I will not be pushed, filed, stamped, indexed, briefed, debriefed or numbered. My life is my own.
Calculating hash values isn't search. Calculating them and comparing them to a database is. Not only is it quite clearly search (searching for files that match known MD5 signatures), it's hard to imagine another way to describe it without being deliberately obfuscatory.
Comment removed based on user account deletion
"some of which ended up matching known MD5 hash values for known child pornography image and video files." Wait, so law enforcement has a database of kiddie porn and kiddie porn md5's? Some perverted bureaucrat found himself the right job.
"A claim for equality of material position can be met only by a government with totalitarian powers." Hayek
When I submitted this story, I gave it the headline "US Court:...". Someone changed that to "PA Court Says...". That's wrong. This is a ruling from a US District (Federal) court, not a Pennsylvania state court, and so carries much more weight. ..bruce..
Bruce F. Webster (brucefwebster.com)
Or maybe get a proper warrant and follow procedures properly? Sorry, I am no fan of kiddie abusers but if we bent the rules the way you'd like them for this instance then what comes next? I break down your door as an officer, find nothing, and suffer a fine for having made a mistake? Sorry, the officers must follow rules same as you and I or they will become simple bullies. Oh wait....

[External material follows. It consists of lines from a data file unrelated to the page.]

-- ==== Sys2Proof/Laws/Ops.lean ====
section
/-! SUPPORT. Each shared operation, once: all it can answer. -/

namespace Sys2Proof.Machine

theorem andThen_next {r : Result} {f : State → Result} {t : State} :
    andThen r f = .next t ↔ ∃ u, r = .next u ∧ f u = .next t := by
  cases r <;> simp [andThen]

@[simp] theorem andThen_of_next (u : State) (f : State → Result) : andThen (.next u) f = f u := rfl

@[simp] theorem andThen_of_fault (e : Fault) (f : State → Result) : andThen (.fault e) f = .fault e := rfl

@[simp] theorem andThen_of_refused (e : Refusal) (f : State → Result) : andThen (.refused e) f = .refused e := rfl

/-- A store of one byte goes to an index the buffer has, and changes nothing else. -/
theorem storeByte_ok {s t : State} {i : FbIndex} {v : Byte} (h : s.storeByte i v = .ok t) :
    i.toNat < Config.fbBytes ∧ t = { s with fb := Memory.write s.fb i.toNat v } := by
  unfold State.storeByte at h
  split at h
  · exact ⟨‹_›, by simpa using h.symm⟩
  · simp at h

theorem storeByte_error {s : State} {i : FbIndex} {v : Byte} {e : Fault} (h : s.storeByte i v = .error e) :
    Config.fbBytes ≤ i.toNat ∧ e = .fbOutOfRange i := by
  unfold State.storeByte at h
  split at h
  · simp at h
  · exact ⟨by omega, by simpa using h.symm⟩

/-- `need` passes exactly when the bytes lie inside the frame. -/
theorem need_ok {n k : Nat} {f : Field} {d : Dec} {u : Unit} : need n k f d = .ok u ↔ d.cur + k ≤ n := by
  unfold need
  split <;> simp <;> omega

theorem need_error {n k : Nat} {f : Field} {d : Dec} {e : Err} :
    need n k f d = .error e ↔ n < d.cur + k ∧ e = .format .overrun f d.cur 0x00#8 := by
  unfold need
  split <;> simp_all [eq_comm]

/-- `expect` passes exactly when the byte is inside the frame and is the expected one; it moves the cursor by one. -/
theorem expect_ok {n : Nat} {v b : Byte} {f : Field} {d d1 : Dec} :
    expect n v b f d = .ok d1 ↔ d.cur + 1 ≤ n ∧ b = v ∧ d1 = d.advance 1 := by
  unfold expect need
  grind

/-- `expect` reports the byte past the frame before it compares (60_exceptions.md R133 item 2). -/
theorem expect_error {n : Nat} {v b : Byte} {f : Field} {d : Dec} {e : Err} :
    expect n v b f d = .error e ↔
      (n < d.cur + 1 ∧ e = .format .overrun f d.cur 0x00#8) ∨
      (d.cur + 1 ≤ n ∧ b ≠ v ∧ e = .format .tagMismatch f d.cur b) := by
  unfold expect need
  grind

/-- `readField` passes exactly when the bytes lie inside the frame; it writes the field, marks it and moves the cursor. -/
theorem readField_ok {n k : Nat} {f : Field} {put : Rec → Rec} {d d1 : Dec} :
    readField n k f put d = .ok d1 ↔
      d.cur + k ≤ n ∧ d1 = { d with cur := d.cur + k, record := (put d.record).mark f } := by
  unfold readField need Dec.advance
  grind

theorem readField_error {n k : Nat} {f : Field} {put : Rec → Rec} {d : Dec} {e : Err} :
    readField n k f put d = .error e ↔ n < d.cur + k ∧ e = .format .overrun f d.cur 0x00#8 := by
  unfold readField need
  grind

/-- `readTimestamp` passes exactly when the tag is right and all 13 bytes lie inside the frame. -/
theorem readTimestamp_ok {n : Nat} {tag : Byte} {f : Field} {put : Rec → Rec} {d d1 : Dec} :
    readTimestamp n tag f put d = .ok d1 ↔
      d.cur + 13 ≤ n ∧ tag = Config.tagOctets ∧ d1 = { d with cur := d.cur + 13, record := (put d.record).mark f } := by
  unfold readTimestamp
  constructor
  · intro h
    split at h
    · simp at h
    · rename_i d2 he
      obtain ⟨h1, h2, rfl⟩ := expect_ok.mp he
      obtain ⟨h3, rfl⟩ := readField_ok.mp h
      exact ⟨h3, h2, rfl⟩
  · rintro ⟨h1, h2, rfl⟩
    rw [expect_ok.mpr ⟨by omega, h2, rfl⟩]
    exact readField_ok.mpr ⟨h1, rfl⟩

/-- A wire row inside a decode step answers a next state: its locals, or its error taken. Outside one nothing happens. -/
theorem runDec_cases (s : State) (f : Dec → Except Err Dec) :
    (s.dec = none ∧ s.runDec f = .next s) ∨
    (∃ d d1, s.dec = some d ∧ f d = .ok d1 ∧ s.runDec f = .next { s with dec := some d1 }) ∨
    (∃ d e, s.dec = some d ∧ f d = .error e ∧ s.runDec f = .next (s.frameError e)) := by
  unfold State.runDec
  cases hd : s.dec with
  | none => exact .inl ⟨rfl, rfl⟩
  | some d =>
    cases hf : f d with
    | ok d1 => exact .inr (.inl ⟨d, d1, rfl, hf, by simp [hf]⟩)
    | error e => exact .inr (.inr ⟨d, e, rfl, hf, by simp [hf]⟩)

theorem runDec_some_ok {s : State} {f : Dec → Except Err Dec} {d d1 : Dec} (hd : s.dec = some d) (hf : f d = .ok d1) :
    s.runDec f = .next { s with dec := some d1 } := by simp [State.runDec, hd, hf]

theorem runDec_some_error {s : State} {f : Dec → Except Err Dec} {d : Dec} {e : Err} (hd : s.dec = some d)
    (hf : f d = .error e) : s.runDec f = .next (s.frameError e) := by simp [State.runDec, hd, hf]

/-- Items read one after another pass exactly when each does. -/
theorem readItems_cons_ok {s : State} {p : Place} {rest : List Place} {d d2 : Dec} :
    readItems s (p :: rest) d = .ok d2 ↔
      ∃ d1, readItem s.fbLen.toNat (s.wireInstr d p) d = .ok d1 ∧ readItems s rest d1 = .ok d2 := by
  simp only [readItems]
  split <;> simp_all

theorem readPlaces_cons_ok {s : State} {p : Place} {rest : List Place} {d d2 : Dec} :
    readPlaces s (p :: rest) d = .ok d2 ↔
      ∃ d1, readWire s (s.wireInstr d p) d = .ok d1 ∧ readPlaces s rest d1 = .ok d2 := by
  simp only [readPlaces]
  split <;> simp_all

/-- A decode answers a record exactly when all its places read. -/
theorem decodeFrame_ok {s : State} {r : Rec} :
    s.decodeFrame = .ok r ↔ ∃ d, readPlaces s decodeOrder (Dec.start []) = .ok d ∧ r = d.record := by
  unfold State.decodeFrame
  split <;> simp [*, eq_comm]

theorem decodeFrame_error {s : State} {e : Err} :
    s.decodeFrame = .error e ↔ readPlaces s decodeOrder (Dec.start []) = .error e := by
  unfold State.decodeFrame
  split <;> simp [*]

/-- A decode looks at the frame buffer and its length alone. -/
theorem wireInstr_congr {s t : State} (hf : s.fb = t.fb) (hn : s.fbLen = t.fbLen) (d : Dec) (p : Place) :
    s.wireInstr d p = t.wireInstr d p := by
  cases p <;> simp only [State.wireInstr, State.window, State.frameByte, hf, hn]

theorem readItems_congr {s t : State} (hf : s.fb = t.fb) (hn : s.fbLen = t.fbLen) (ps : List Place) (d : Dec) :
    readItems s ps d = readItems t ps d := by
  induction ps generalizing d with
  | nil => rfl
  | cons p rest ih => simp only [readItems, wireInstr_congr hf hn, hn, ih]

theorem readWire_congr {s t : State} (hf : s.fb = t.fb) (hn : s.fbLen = t.fbLen) (i : Instr) (d : Dec) :
    readWire s i d = readWire t i d := by
  unfold readWire
  cases i <;> simp only [readVariant1, readVariant9, readVariant13, readVariant14, readVariant18, readVariant,
    readFcsEndTag, State.frameByte, readItems_congr hf hn, hf, hn]

theorem decodeFrame_congr {s t : State} (hf : s.fb = t.fb) (hn : s.fbLen = t.fbLen) : s.decodeFrame = t.decodeFrame := by
  have h (ps : List Place) (d : Dec) : readPlaces s ps d = readPlaces t ps d := by
    induction ps generalizing d with
    | nil => rfl
    | cons p rest ih => simp only [readPlaces, wireInstr_congr hf hn, readWire_congr hf hn, ih]
  simp only [State.decodeFrame, h]

@[simp] theorem State.hostReply_decodeFrame (v : Word32) (s : State) : (s.hostReply v).decodeFrame = s.decodeFrame :=
  decodeFrame_congr rfl rfl

@[simp] theorem State.atEdge_decodeFrame (s : State) : s.atEdge.decodeFrame = s.decodeFrame := decodeFrame_congr rfl rfl

/-- What the block runs at an edge: at most one row, chosen by the phase (00_scope.md R6). -/
theorem blockInstr_some {e : Edge} {s : State} {i : Instr} (h : blockInstr e s = .ok (some i)) :
    (s.phase = .sync ∧ s.cancelPending = true ∧ e.internal = true ∧ i = .cancelTake) ∨
    (s.phase = .sync ∧ s.cancelPending = false ∧ ∃ t, e.token = some t ∧ decodeToken s.sync s.win s.rem t = .ok i) ∨
    (s.phase = .decode ∧ e.internal = true ∧ i = .decodeStep) ∨
    (s.phase = .emit ∧ decodeSink (1#1 ++ e.sink) = .ok i) := by
  unfold blockInstr at h
  grind

/-- The block's step stops only on a byte in BODY with no byte due. -/
theorem blockInstr_error {e : Edge} {s : State} {f : Fault} (h : blockInstr e s = .error f) :
    f = .bodyNothingDue ∧ s.phase = .sync ∧ s.cancelPending = false ∧
      ∃ t r, e.token = some t ∧ decodeToken s.sync s.win s.rem t = .error r := by
  unfold blockInstr at h
  grind

end Sys2Proof.Machine
end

Better a few guilty men go free on a technicality than allow officers to become a law unto themselves.
Build it, Drive it, Improve it! Hybridz.org
Quite honestly, the judicial tradition of suppressing evidence entirely because it was produced without a proper warrant is absurd.
So you're saying you have no problem with warrentless searches? Shall we continue this thought to it's logical extreme conclusion?
There's a reason the judicial system has the structure it does: so there's a strong trail of evidence, to ensure the rights of everyone involved have not been broken by law enforcement, to ensure nothing has been tampered with.
The law HAS to follow the law, otherwise what authority does it really have to enforce it?
How would you feel about this man if it was your child's photograph on this man's notebook.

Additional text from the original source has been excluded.